## Dataset
◇ ◇ ◇ ◇

/-- 42_backoff_arbiter.md R126: a valid frame drained during arbitration is dropped; LAST_SEQ, the pending slot, the backlog
and MODE stay, nothing is forwarded, even if it is the matching ACK. The model's choices: what CHK_ACC holds afterwards
(notes/assumptions/18.md), and that a draw outside the interval is taken as its nearer end (notes/assumptions/3.md). -/
def Obligations.DrainedFrameIsDropped : Prop :=
  ∀ (s : State) (k : Sender) (ls : List Bool) (bs : List Byte) (rest : List Burst) (pkt : Packet) (x : Nat)
    (ds : List Nat), s.ctl = .arbSample k → s.rst = none → s.lineQ = true :: true :: ls →
    s.burstQ = .bytes bs :: rest → s.drawQ = x :: ds → decodeFrame (s.rxbuf ++ bs) = .ok pkt →
    settle s = settle { s with
      lineQ := ls
      burstQ := rest
      drawQ := ds
      rxbuf := []
      chkAcc := chkSum (summed (s.rxbuf ++ bs))
      events := s.events ++ [.busBusy, .drained true]
      trace := s.trace ++ [.lineActive true, .lineActive true, .waitActivityEnd s.cfg.activityTimeout true] ++
        readCalls s.cfg.readTimeout (s.rxbuf ++ bs) ++
        [.drawBackoff (clampDraw s.cfg x), .sleep (clampDraw s.cfg x)] }

/-- 42_backoff_arbiter.md R128, 70_reset_and_hazards.md R232: while every sample finds the line busy, a command that sends
transmits nothing and answers nothing; it is still inside SEND_GATED. -/
def Obligations.StuckBusyLineNeverTransmits : Prop :=
  ∀ (s t : State) (i : Instr), s.ready → s.pend = none → s.mode ≠ .disarmed →
    (i = .unableToArm ∨ i = .strike ∨ i = .disarmed) → (∀ b ∈ s.lineQ, b = true) → exec i s = .next t →
    t.ctl.sender ≠ none ∧ t.ctl.transmitting = false ∧ sentBytes t.trace = sentBytes s.trace ∧ t.rsps = s.rsps ∧
      t.mode = s.mode ∧ t.sendIntent = s.sendIntent

/-! ### Received frames -/

/-- 44_node_session.md R164, R170, R171, R173 to R182, 30_encoding.md R74: every kind but ACK (REQUEST_ID, RESPONSE_ID,
STOP, CONFIGURE, START, STRIKE, ERROR, DEFUSED, NEEDY, READ_STATUS, STATUS, SOUND) sets LAST_SEQ and is forwarded; with
nothing pending the TICK answers at once. Nothing else changes. -/
def Obligations.ForwardedKindsAnswerTick : Prop :=
  ∀ (s : State) (k : MsgKind) (m : Msg), s.dispatching → k ≠ .ack → s.pend = none →
    exec (Instr.ofKind k m) s = .next { s with
      lastSeq := m.seq
      ctl := .idle
      rsps := s.rsps ++ [⟨.ok, s.events, some ⟨m.source, m.dest, k.toByte, m.seq,
        BitVec.ofNat 8 m.payload.length, m.payload, false⟩⟩]
      events := []
      fwd := none }

/-- As `ForwardedKindsAnswerTick`, with a packet pending: the TICK is at RETRY_CHECK's time sample with the packet to
forward; the pending slot, the backlog and MODE are untouched. -/
def Obligations.ForwardedKindsReachRetryCheck : Prop :=
  ∀ (s : State) (k : MsgKind) (m : Msg), s.dispatching → k ≠ .ack → s.pend ≠ none →
    exec (Instr.ofKind k m) s = .next { s with
      lastSeq := m.seq
      ctl := .timeSample .retryTest
      fwd := some ⟨m.source, m.dest, k.toByte, m.seq, BitVec.ofNat 8 m.payload.length, m.payload, false⟩ }

/-- 43_delivery_manager.md R140: a matching ACK with an empty backlog clears the slot; no time sample, no retransmission,
and the ACK is not forwarded (44_node_session.md R164, R172). That nothing is held to forward at a dispatch is part of the
invariant (`Inv.before_dispatch_clear`). -/
def Obligations.MatchingAckClearsSlot : Prop :=
  ∀ (s : State) (m : Msg) (q : Pending), s.dispatching → s.fwd = none → s.pend = some q → q.seq = m.seq → s.bq = [] →
    exec (.msgAck m) s = .next { s with
      lastSeq := m.seq
      pend := none
      ctl := .idle
      rsps := s.rsps ++ [⟨.ok, s.events ++ [.acked m.seq], none⟩]
      events := []
      fwd := none }

/-- 43_delivery_manager.md R140 d: a matching ACK with a backlog promotes its head at once, numbered the acknowledged
number plus one, and enters SEND_GATED with its frame. What CHK_ACC holds after ENCODE is the model's choice
(notes/assumptions/18.md). -/
def Obligations.MatchingAckPromotesBacklogHead : Prop :=
  ∀ (s : State) (m : Msg) (q : Pending) (r : Request) (rest : List Request), s.dispatching → s.pend = some q →
    q.seq = m.seq → s.bq = r :: rest →
    exec (.msgAck m) s = .next { s with
      lastSeq := m.seq + 1#8
      pend := some ⟨r.dest, r.type, m.seq + 1#8, r.pay⟩
      bq := rest
      events := s.events ++ [.acked m.seq]
      ctl := .arbSample .promoted
      txbuf := encodeFrame s.addr r.dest r.type (m.seq + 1#8) r.pay
      chkAcc := chkSum (frameBody s.addr r.dest r.type (m.seq + 1#8) r.pay.bytes) }

/-- 43_delivery_manager.md R140, 90_conflicts.md C2: any other ACK changes LAST_SEQ only; with nothing pending the TICK
answers, else it is at RETRY_CHECK's time sample; the ACK is not forwarded (44_node_session.md R164, R172). That nothing is
held to forward at a dispatch is part of the invariant (`Inv.before_dispatch_clear`). -/
def Obligations.OtherAckIgnored : Prop :=
  ∀ (s : State) (m : Msg), s.dispatching → s.fwd = none → (∀ q, s.pend = some q → q.seq ≠ m.seq) →
    (s.pend = none → exec (.msgAck m) s = .next { s with
      lastSeq := m.seq
      ctl := .idle
      rsps := s.rsps ++ [⟨.ok, s.events ++ [.ackIgnored m.seq], none⟩]
      events := []
      fwd := none }) ∧
    (s.pend ≠ none → exec (.msgAck m) s = .next { s with
      lastSeq := m.seq
      ctl := .timeSample .retryTest
      events := s.events ++ [.ackIgnored m.seq]
      fwd := none })

/-- 43_delivery_manager.md R140, 44_node_session.md R166: of a received ACK only the sequence number counts: two that differ
in source, destination or payload take the block to the same state. -/
def Obligations.OnlySequenceOfAckCounts : Prop :=
  ∀ (s : State) (a b : Packet), a.type = 0x02#8 → b.type = 0x02#8 → a.seq = b.seq →
    step { s with ctl := .dispatch a } = step { s with ctl := .dispatch b }

/-! ### Whole-machine rules -/

/-- The invariant (43_delivery_manager.md R143) holds after reset. -/
def Obligations.ResetMeetsInvariant : Prop := Inv State.reset

/-- 43_delivery_manager.md R143, 10_state.md R11, R18, R20: every step keeps the invariant. -/
def Obligations.EveryStepKeepsInvariant : Prop :=
  ∀ s t : State, Inv s → step s = .next t → Inv t

/-- 10_state.md R13: DISARMED is terminal, only reset leaves it. -/
def Obligations.DisarmedIsTerminal : Prop :=
  ∀ s t : State, s.mode = .disarmed → s.rst ≠ some 0 → step s = .next t → t.mode = .disarmed

/-- 44_node_session.md R161: the edges of the mode state machine and the one command that takes each: SET_MODE READY (word
0x0C), SET_MODE ARMED (0x14), and DISARMED (0x02), which may end in a later step; none comes from a received frame. -/
def Obligations.ModeMovesOnlyAlongEdges : Prop :=
  ∀ s t : State, s.rst ≠ some 0 → step s = .next t →
    (t.mode = s.mode ∨
      (s.mode = .sleep ∧ t.mode = .ready ∧ s.takes 0x0C#8) ∨
      (s.mode = .ready ∧ t.mode = .armed ∧ s.takes 0x14#8) ∨
      (t.mode = .disarmed ∧ (s.takes 0x02#8 ∨ s.ctl.sendFor = some (.request .disarmed)))) ∧
    (∀ pkt, s.ctl = .dispatch pkt → t.mode = s.mode)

◇ ◇ ◇ ◇

## The problem
Once the line with "(s.mode = .sleep" is found, transcribe it and each line after it through the final line of the entries, exactly and only.

## Solution for this exercise
      (s.mode = .sleep ∧ t.mode = .ready ∧ s.takes 0x0C#8) ∨
      (s.mode = .ready ∧ t.mode = .armed ∧ s.takes 0x14#8) ∨
      (t.mode = .disarmed ∧ (s.takes 0x02#8 ∨ s.ctl.sendFor = some (.request .disarmed)))) ∧
    (∀ pkt, s.ctl = .dispatch pkt → t.mode = s.mode)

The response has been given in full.